> [THE TASK]:
Search the entries for the word "ctrl" and pull out each line that has it.

=== Begin Enclosure ===

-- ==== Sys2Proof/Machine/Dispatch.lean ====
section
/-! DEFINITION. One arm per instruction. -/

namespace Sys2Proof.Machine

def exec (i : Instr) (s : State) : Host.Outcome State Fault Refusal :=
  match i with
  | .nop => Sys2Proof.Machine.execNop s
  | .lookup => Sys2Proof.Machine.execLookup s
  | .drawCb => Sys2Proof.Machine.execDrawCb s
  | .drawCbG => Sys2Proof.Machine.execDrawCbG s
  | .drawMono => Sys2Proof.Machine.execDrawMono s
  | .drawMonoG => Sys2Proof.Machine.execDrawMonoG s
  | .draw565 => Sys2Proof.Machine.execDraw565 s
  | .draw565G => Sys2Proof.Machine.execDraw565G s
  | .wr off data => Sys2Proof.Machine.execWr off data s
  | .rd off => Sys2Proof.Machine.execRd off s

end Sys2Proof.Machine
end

=== End Enclosure ===
=== Begin Enclosure ===

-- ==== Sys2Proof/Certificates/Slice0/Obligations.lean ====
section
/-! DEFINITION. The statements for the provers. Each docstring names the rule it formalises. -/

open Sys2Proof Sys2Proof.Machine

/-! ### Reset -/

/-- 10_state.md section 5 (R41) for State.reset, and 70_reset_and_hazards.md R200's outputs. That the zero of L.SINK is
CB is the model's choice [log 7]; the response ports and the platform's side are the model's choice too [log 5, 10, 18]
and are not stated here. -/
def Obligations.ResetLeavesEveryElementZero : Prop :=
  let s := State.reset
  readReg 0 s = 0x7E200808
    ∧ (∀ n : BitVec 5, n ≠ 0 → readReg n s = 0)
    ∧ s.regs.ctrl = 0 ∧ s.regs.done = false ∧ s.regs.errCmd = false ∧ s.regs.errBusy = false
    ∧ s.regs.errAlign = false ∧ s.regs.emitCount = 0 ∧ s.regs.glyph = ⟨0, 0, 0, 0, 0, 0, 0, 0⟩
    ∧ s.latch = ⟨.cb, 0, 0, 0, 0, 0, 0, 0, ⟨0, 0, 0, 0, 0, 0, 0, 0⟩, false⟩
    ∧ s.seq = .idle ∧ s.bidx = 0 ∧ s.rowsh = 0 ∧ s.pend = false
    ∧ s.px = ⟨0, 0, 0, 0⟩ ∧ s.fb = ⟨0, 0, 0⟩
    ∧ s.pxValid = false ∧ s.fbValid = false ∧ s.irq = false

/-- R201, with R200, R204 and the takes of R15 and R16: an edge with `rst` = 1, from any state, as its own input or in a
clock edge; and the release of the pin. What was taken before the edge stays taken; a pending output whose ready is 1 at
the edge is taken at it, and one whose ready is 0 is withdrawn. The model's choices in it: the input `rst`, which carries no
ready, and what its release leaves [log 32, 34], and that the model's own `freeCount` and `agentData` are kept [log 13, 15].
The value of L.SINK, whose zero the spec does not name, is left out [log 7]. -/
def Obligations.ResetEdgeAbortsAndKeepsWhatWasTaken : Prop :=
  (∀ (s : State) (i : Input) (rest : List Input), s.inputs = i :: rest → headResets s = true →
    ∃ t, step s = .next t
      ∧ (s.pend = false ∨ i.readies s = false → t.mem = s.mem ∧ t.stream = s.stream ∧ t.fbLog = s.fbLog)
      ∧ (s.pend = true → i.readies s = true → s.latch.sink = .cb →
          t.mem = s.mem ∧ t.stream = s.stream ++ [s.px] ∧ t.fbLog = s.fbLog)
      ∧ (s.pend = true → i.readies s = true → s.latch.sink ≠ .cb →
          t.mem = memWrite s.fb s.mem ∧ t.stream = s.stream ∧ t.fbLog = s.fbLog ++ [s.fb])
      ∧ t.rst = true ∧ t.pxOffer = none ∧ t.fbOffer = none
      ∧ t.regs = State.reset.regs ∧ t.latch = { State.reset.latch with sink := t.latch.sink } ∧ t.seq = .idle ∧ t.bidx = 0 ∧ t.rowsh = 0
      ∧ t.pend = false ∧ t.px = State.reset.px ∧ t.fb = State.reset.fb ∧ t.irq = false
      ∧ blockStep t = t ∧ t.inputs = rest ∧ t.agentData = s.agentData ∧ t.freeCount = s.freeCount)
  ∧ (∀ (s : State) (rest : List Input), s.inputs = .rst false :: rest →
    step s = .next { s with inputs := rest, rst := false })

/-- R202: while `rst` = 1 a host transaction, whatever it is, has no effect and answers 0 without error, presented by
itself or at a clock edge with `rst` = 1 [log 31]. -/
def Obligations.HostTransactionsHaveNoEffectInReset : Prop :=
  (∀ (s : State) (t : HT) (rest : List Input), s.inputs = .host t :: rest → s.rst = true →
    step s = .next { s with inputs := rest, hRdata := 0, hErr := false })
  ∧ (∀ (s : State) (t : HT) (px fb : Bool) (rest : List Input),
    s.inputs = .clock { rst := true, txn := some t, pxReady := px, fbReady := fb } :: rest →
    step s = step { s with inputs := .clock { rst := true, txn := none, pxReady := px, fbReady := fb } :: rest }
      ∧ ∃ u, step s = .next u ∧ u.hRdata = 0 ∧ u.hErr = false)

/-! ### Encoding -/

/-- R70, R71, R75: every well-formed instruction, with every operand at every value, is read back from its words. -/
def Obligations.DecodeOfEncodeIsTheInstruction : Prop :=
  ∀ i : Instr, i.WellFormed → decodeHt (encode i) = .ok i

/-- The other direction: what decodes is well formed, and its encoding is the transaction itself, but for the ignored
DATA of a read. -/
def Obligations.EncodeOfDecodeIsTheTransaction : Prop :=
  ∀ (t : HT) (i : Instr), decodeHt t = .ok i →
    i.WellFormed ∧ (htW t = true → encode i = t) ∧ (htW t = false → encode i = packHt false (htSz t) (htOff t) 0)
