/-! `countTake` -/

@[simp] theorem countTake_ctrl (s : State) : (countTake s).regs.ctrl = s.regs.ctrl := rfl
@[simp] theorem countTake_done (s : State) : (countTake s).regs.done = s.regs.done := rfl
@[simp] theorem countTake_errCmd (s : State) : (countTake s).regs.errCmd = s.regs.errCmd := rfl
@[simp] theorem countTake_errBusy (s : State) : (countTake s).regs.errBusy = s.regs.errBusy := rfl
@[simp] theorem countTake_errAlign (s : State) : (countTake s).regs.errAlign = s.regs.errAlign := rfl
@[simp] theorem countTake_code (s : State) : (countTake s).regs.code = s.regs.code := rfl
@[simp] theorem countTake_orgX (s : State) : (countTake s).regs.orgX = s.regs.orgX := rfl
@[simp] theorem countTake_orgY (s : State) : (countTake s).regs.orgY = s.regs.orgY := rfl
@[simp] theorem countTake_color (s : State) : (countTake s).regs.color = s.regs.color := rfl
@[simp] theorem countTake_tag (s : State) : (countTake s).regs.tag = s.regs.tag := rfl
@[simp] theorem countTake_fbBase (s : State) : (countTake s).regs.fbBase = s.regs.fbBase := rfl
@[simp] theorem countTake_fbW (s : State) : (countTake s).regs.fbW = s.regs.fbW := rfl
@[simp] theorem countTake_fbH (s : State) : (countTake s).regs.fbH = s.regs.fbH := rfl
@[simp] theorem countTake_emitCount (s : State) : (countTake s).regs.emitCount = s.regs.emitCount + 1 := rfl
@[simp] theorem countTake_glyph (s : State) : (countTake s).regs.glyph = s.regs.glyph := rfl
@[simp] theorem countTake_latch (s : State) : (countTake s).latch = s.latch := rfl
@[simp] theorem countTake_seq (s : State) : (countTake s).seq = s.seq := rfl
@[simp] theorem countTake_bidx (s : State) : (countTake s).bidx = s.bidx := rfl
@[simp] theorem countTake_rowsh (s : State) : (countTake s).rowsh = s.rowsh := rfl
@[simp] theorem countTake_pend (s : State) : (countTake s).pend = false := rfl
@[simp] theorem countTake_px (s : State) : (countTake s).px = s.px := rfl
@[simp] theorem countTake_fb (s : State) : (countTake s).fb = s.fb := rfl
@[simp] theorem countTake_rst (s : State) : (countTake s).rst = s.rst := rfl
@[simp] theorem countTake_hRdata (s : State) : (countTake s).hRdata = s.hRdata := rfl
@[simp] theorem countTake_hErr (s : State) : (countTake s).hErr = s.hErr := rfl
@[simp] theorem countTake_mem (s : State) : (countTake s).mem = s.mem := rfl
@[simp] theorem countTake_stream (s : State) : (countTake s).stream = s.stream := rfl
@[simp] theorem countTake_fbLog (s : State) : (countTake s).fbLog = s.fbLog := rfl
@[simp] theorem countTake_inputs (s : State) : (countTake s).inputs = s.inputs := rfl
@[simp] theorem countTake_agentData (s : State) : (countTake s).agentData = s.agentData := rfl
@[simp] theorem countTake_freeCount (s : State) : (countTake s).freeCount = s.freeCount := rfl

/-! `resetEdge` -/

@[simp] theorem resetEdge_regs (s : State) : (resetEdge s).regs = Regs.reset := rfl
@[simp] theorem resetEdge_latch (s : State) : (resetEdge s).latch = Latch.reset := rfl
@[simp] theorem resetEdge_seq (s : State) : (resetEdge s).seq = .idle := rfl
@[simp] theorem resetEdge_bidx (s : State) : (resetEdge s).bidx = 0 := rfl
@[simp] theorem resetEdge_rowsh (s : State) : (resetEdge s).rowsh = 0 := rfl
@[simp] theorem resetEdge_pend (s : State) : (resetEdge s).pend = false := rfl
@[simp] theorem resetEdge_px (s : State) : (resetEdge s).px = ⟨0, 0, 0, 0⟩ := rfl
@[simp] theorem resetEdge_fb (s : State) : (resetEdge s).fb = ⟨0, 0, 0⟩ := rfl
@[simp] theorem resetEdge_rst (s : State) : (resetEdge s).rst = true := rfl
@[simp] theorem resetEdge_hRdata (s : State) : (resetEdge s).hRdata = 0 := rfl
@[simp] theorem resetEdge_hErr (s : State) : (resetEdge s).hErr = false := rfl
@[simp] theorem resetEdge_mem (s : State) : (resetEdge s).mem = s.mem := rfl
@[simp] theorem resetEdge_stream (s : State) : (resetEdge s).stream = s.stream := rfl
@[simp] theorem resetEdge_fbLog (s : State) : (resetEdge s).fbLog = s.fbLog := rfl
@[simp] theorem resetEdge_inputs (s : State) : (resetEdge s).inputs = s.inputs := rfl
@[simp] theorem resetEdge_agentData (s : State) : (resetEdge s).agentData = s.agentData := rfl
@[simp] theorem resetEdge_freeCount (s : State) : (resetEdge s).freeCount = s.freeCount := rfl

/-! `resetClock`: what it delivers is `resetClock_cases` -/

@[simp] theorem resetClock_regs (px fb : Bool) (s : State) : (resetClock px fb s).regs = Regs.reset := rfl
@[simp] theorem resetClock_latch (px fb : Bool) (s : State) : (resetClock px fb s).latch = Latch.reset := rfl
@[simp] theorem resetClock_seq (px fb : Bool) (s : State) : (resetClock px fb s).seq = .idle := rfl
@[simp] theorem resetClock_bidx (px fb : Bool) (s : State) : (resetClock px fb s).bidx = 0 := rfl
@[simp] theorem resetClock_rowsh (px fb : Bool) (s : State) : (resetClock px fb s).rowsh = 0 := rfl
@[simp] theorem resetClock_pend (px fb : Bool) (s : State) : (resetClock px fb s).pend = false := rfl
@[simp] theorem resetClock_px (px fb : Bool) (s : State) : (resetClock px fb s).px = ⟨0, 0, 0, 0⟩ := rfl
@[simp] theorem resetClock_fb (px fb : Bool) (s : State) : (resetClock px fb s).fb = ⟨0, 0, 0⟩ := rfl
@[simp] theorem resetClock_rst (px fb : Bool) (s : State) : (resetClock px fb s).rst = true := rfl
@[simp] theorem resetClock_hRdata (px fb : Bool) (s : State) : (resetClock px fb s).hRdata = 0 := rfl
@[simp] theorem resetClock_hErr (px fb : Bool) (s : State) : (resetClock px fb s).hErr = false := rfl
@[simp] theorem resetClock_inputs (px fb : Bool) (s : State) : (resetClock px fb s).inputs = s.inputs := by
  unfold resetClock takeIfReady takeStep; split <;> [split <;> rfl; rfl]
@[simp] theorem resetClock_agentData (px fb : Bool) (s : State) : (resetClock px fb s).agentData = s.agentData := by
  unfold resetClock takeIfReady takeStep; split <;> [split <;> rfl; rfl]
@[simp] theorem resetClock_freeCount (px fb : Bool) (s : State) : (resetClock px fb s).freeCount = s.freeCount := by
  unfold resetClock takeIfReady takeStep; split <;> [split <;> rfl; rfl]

=== End Enclosure ===

> [EXERCISE SOLUTION]:
    ∧ s.regs.ctrl = 0 ∧ s.regs.done = false ∧ s.regs.errCmd = false ∧ s.regs.errBusy = false
@[simp] theorem countTake_ctrl (s : State) : (countTake s).regs.ctrl = s.regs.ctrl := rfl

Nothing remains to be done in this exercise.